You can go to annualcreditreport.com and request to view your credit report from each of the three nationwide consumer credit reporting companies: Equifax, Experian and TransUnion. Since each one permits you you view your report annually, you are able to view a different one every four months. I’ve not seen the value in paying for ‘credit protection’ since your credit cards’ liability limits you to $50 so long as you repost a card stolen soon after you are aware it’s missing. Even those protection services cannot save you the time it will take to get your life in order if you are the victim of true identity theft.
JOE
I received an offer for a credit card with zero interest on purchases or balance transfers for the first six months, and for the first time, took the lender up on the offer. I found myself with a card having a $20,000 credit line and a blank check for a balance transfer. The fine print showed the transfer was subject to a 3% fee, but capped at $50, so I wrote a check to my brokerage account and deposited $19,950 into a money market fund earning 5%. For the effort of writing that check and making the payment back in 6 months, I’m ahead $450. I’ve read there are people that manage to find offers such as this one on a regular basis, making a few thousand dollars a year just by shifting this money around. I’d think there are only so many banks making such offers, and at some point too much available credit will impact one’s credit rating, but for now, I’ll take the $450, and be sure to make the payment in full when this becomes due.
JOE
Time has a way of ticking by, and it’s not too early to think about the financial moves you want to make before the end of the year.

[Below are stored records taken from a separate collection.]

-- ==== Sys2Proof/Tests/Slice0.lean ====
section
/-! SUPPORT. The model's own tests. Expected results are the vectors and programs of 95_test_vectors.md (V…, P…) and the
encodings of 30_encoding.md; the source of each stands beside it. Then one witness per statement with hypotheses. -/

namespace Sys2Proof.Tests

open Sys2Proof.Machine Sys2Proof.Safety

/-- The reset state with `RX_CAP` unbounded and `ACK_MODE_OFFSET = 5`, the values the vectors take. -/
def base : State := { State.reset with params := ⟨.unbounded, 5⟩ }

/-- A frame open: the state after step 1 of P1. -/
def opened : State := { base with fbState := .param, txAcc := 0x40#8, txOut := [0x40#8, 0x30#8, 0x31#8, 0x30#8, 0x31#8] }

/-- The line `"@01530146"` latched with `ST_OK` (V50). -/
def acked : State :=
  { base with
    fpState := .done, rxStatus := .stOk,
    rxLine := [0x40#8, 0x30#8, 0x31#8, 0x35#8, 0x33#8, 0x30#8, 0x31#8, 0x34#8, 0x36#8] }

/-- An open session. -/
def online : State := { base with session := { Session.created with isOpen := true } }

/-- One field of the state after an event. -/
def seen {α : Type} (o : Host.Outcome State Fault Refusal) (f : State → α) : Option α :=
  match o with
  | .next t => some (f t)
  | .fault _ => none
  | .refused _ => none

/-- The result of a host operation, without the status text, and the received text it records. -/
def reported (o : Host.Outcome (OpResult × State) Fault Refusal) : Option (Bool × Status × Bytes × Bytes) :=
  match o with
  | .next (r, t) => some (r.success, r.status.code, r.data, t.session.lastRx)
  | .fault _ => none
  | .refused _ => none

/-! ### Well-formedness refuses the ill-formed -/

/-- A low `rst` is no event (R71). -/
theorem test_wf_low_rst_refused : Raw.wellFormed (.pin false) = false := by decide
/-- `RX_CAP` is at least 3 (R5). -/
theorem test_wf_rxcap_two_refused : Config.RxCap.wellFormed (.finite 2) = false := by decide
theorem test_wf_rxcap_three_allowed : Config.RxCap.wellFormed (.finite 3) = true := by decide
theorem test_wf_params_refused : Config.Params.wellFormed ⟨.finite 0, 5⟩ = false := by decide
theorem test_wf_params_allowed : Config.Params.wellFormed ⟨.unbounded, 5⟩ = true := by decide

First, do you have an RMD (required minimum distribution) for your IRA? If you do, and if you make charitable contributions toward the end of the year, but you don’t itemize deductions on your taxes, then consider donating some of your RMD. This is part of the pension protection act passed last year, and this rule regarding RMDs is in effect for only 2006 and 2007. Too bad. If you fall into the small group that would benefit from this, it’s the financial equivalent of taking the tax deduction.

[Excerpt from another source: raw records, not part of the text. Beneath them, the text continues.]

/-- Whether a switched-out group can be restored as far as its page goes (R205, R206): it was restarted, has failed, or its response
has come. -/
def State.pageCame (s : State) (gid : Nat) (g : Grp) : Bool :=
  g.threads.isEmpty || g.code.isSome || g.poison ||
    match g.faulter with
    | some i => !(s.fn g.fn).xlt.waits.any (fun w => w.who == .thread gid i && (match w.stage with
      | .fault _ _ => true
      | _ => false))
    | none => true
def State.restorable (s : State) (gid : Nat) : Bool :=
  match s.grp gid with
  | some g => g.phase == .switchedOut && s.pageCame gid g
  | none => false

/-- An older eligible record waits, or a group waits to be restored: a record does not launch ahead of it. -/
def State.mustWait (s : State) (fn e : Nat) (j : JEntry) : Bool :=
  (s.fn fn).entries.any (fun p => p.2.order < j.order && p.1 != e && s.eligible fn p.1) ||
    s.groups.any (fun g => g.2.fn = fn && s.restorable g.1)

/-- WORK: an accepted record becomes eligible; one that has to wait for resources counts (R150). -/
def execWork (fn entry : Nat) (s : State) : Out :=
  .next (match s.entry fn entry with
    | none => s
    | some j =>
      if j.eligibleSeen || !s.eligible fn entry then s
      else
        let s1 := s.modEntry fn entry (fun j => { j with eligibleSeen := true })
        match (s.fn fn).program j.record with
        | some p => if (s.resources fn p).isSome && !s.mustWait fn entry j then s1 else s1.fnCount fn DSP_HIRSEL_WAITS 1
        | none => s1)

/-! ### The input buffer (R118) -/

def inAddr (r : List Byte) : Nat := fieldAt r 40 8
def inLen (r : List Byte) : Nat := fieldAt r 48 4

/-- A part of the input buffer that cannot be read. -/
def State.inputFails (s : State) (gid va cause : Nat) : State :=
  (s.noteFault (gid / 65536) va cause 1 false).failGroup gid xTranslation

/-- One piece of the input buffer, not crossing a page: its target, a wait, or a failure. -/
def State.inputPiece (s : State) (gid va off n : Nat) : State :=
  match s.grp gid with
  | none => s
  | some g =>
    if !g.inputPending || g.phase == .stopping || g.input.any (fun p => p.lane = off) then s
    else if 2 ^ 48 ≤ va then s.inputFails gid va xcNoncanonical
    else if privVa ≤ va && va < imageVa then s.inputFails gid va xcDenied
    else
      let add := fun (t : Tgt) => s.setGrp gid { g with input := g.input ++ [⟨off, t, n, none⟩] }
      if imageVa ≤ va then
        if va - imageVa + n ≤ s.fnNat g.fn PDK_IMAGE_SIZE * mib then add (.image va (s.imageAddr g.fn (va - imageVa)))
        else s.inputFails gid va xcUnmapped
      else match s.reachTable g.fn va .load with
        | .ok (.commons _) => s.inputFails gid va xcDenied
        | .ok (.host v ha) =>
          let s1 := add (.host v ha)
          if s.allStaged g va n then s1 else s1.hostAsk ⟨g.fn, .input gid g.input.length, ha, n⟩
        | .ok t => add t
        | .need => s.needPage g.fn va false false false (.input gid)
        | .xlate c => s.inputFails gid va c
        | .mismatch lpa => (s.logDenied g.fn lpa 1).inputFails gid va xcDenied
        | _ => s.inputFails gid va xcDenied

/-- Read on in the input buffer as far as translations allow. -/
def State.pumpInput (s : State) (gid : Nat) : State :=
  match s.grp gid with
  | none => s
  | some g =>
    let r := s.recOf g
    (cut (inAddr r) (inLen r) 4096).foldl (fun s p => s.inputPiece gid (inAddr r + p.1) p.1 p.2) s

/-! ### LAUNCH (R116 steps 1 to 3) -/

def keyCount (r : List Byte) : Nat := fieldAt r 68 1
def recKey (r : List Byte) (k : Nat) : W64 := BitVec.ofNat 64 (fieldAt r (72 + 8 * k) 8)

/-- A group as its launch begins. -/
def newGroup (fn e : Nat) (hs : List Nat) (p : Handle) (w : Option Handle) (priv : Nat) (held : List Nat) (now : Nat) : Grp :=
  { fn := fn, entry := e, phase := .launching, hirsels := hs, home := hs, prog := p, weights := w, privBase := priv, threads := [],
    tiles := [], tq := [], extLru := [], staged := [], filter := [], forwarded := [], heldAtStart := held, xas := [], rounds := [],
    collect := none, lookups := [], keyResults := [], gathered := [], nextLookup := 0, inputDigest := none, inputPending := true,
    input := [], windows := 0, code := none, poison := false, memPoison := false, unchecked := false, wasHeld := false, launchAt := now, saved := [],
    faulter := none }

/-- Lookups of a launch, one per key. -/
def State.issueLookups (s : State) (gid : Nat) (r : List Byte) : State :=
  let fn := gid / 65536
  (List.range (keyCount r)).foldl (fun s k =>
    ((s.modGrp gid (fun g => { g with lookups := g.lookups ++ [s.startLookup fn g.nextLookup none k (recKey r k)],
                                      nextLookup := g.nextLookup + 1 })).fnCount fn DIR_LOOKUPS 1).tallyP fn (some (recStream r)) 0x09 1) s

Also, if you are retired, it may be time to consider converting some of your IRA to a Roth. The reasons for this may not seem so simple, but the general goal is. You wish to avoid having your growing RMDs force you into another tax bracket, and/or to avoid having this income subject to the bizarre Social Security tax trap. For example, a married couple finds their taxable income is $40,000, and according to the chart at Fairmark, they are in the 15% tax bracket (i.e. the next dollar taken is taxed at 15%). They may be able to convert $23,000 from the traditional IRA to a Roth, still paying 15%, and that money will grow tax free, with no forced withdrawals. Since RMDs continue to rise as one gets older, this strategy will keep the IRA balance from rising to the point where withdrawals force the couple into the 25% bracket. This example ignores the Social Security tax trap mentioned, and linked, above. More year end ideas to come soon.
JOE
I recently posted that you should not panic, nor should you fall prey to those who will sell you on the belief that they can time the market. What should you do? Decide on the proper asset allocation and rebalance as appropriate. Say you had $100K in early 2004, and to keep it very simple, you had 60% in stocks, 40% in cash. Like this:

Now, you’ve ignored the account, and look now to find the stocks have grown (there were some dividends, so that $82,612 includes reinvested dividends) so instead of your mix being 60/40, you’re pushing 64/36. Very simple. It’s time to sell just a bit over $5000 of your stock index fund or ETF to bring the account back into balance. Your stocks will likely be in more than one fund, to include foreign stocks, and to add the stocks not in the S&P (small and mid-cap stocks), and the cash portion may be mixed in bond funds as well as cash for shorter term needs, but the concept is the same. A periodic review to be sure your allocation targets remain in place. Some people choose to reallocate on an annual basis, maybe at year end as they do their year end tax planning, others will reallocate as the percentages vary from target by more than some percent, perhaps 5. So in my example above, you may choose to wait to reallocate until stocks are above 65% or below 55%.
See the links at my friend Elle’s site for tools to help you decide on the asset allocation that’s right for you.
JOE
I’m more and more convinced the recent housing disaster is more a result of ARMs adjusting combined with the so-called sub-prime mortgages which were written without proper income verification and, in many cases, untruthful appraisals. I pulled data on income, housing prices, and mortgage rates to produce the following:

It would seem that even though median housing costs rose four fold from 1981 to 2005, that wages (required to afford the payment), normalized to hours, actually decreased, in fact, by nearly half.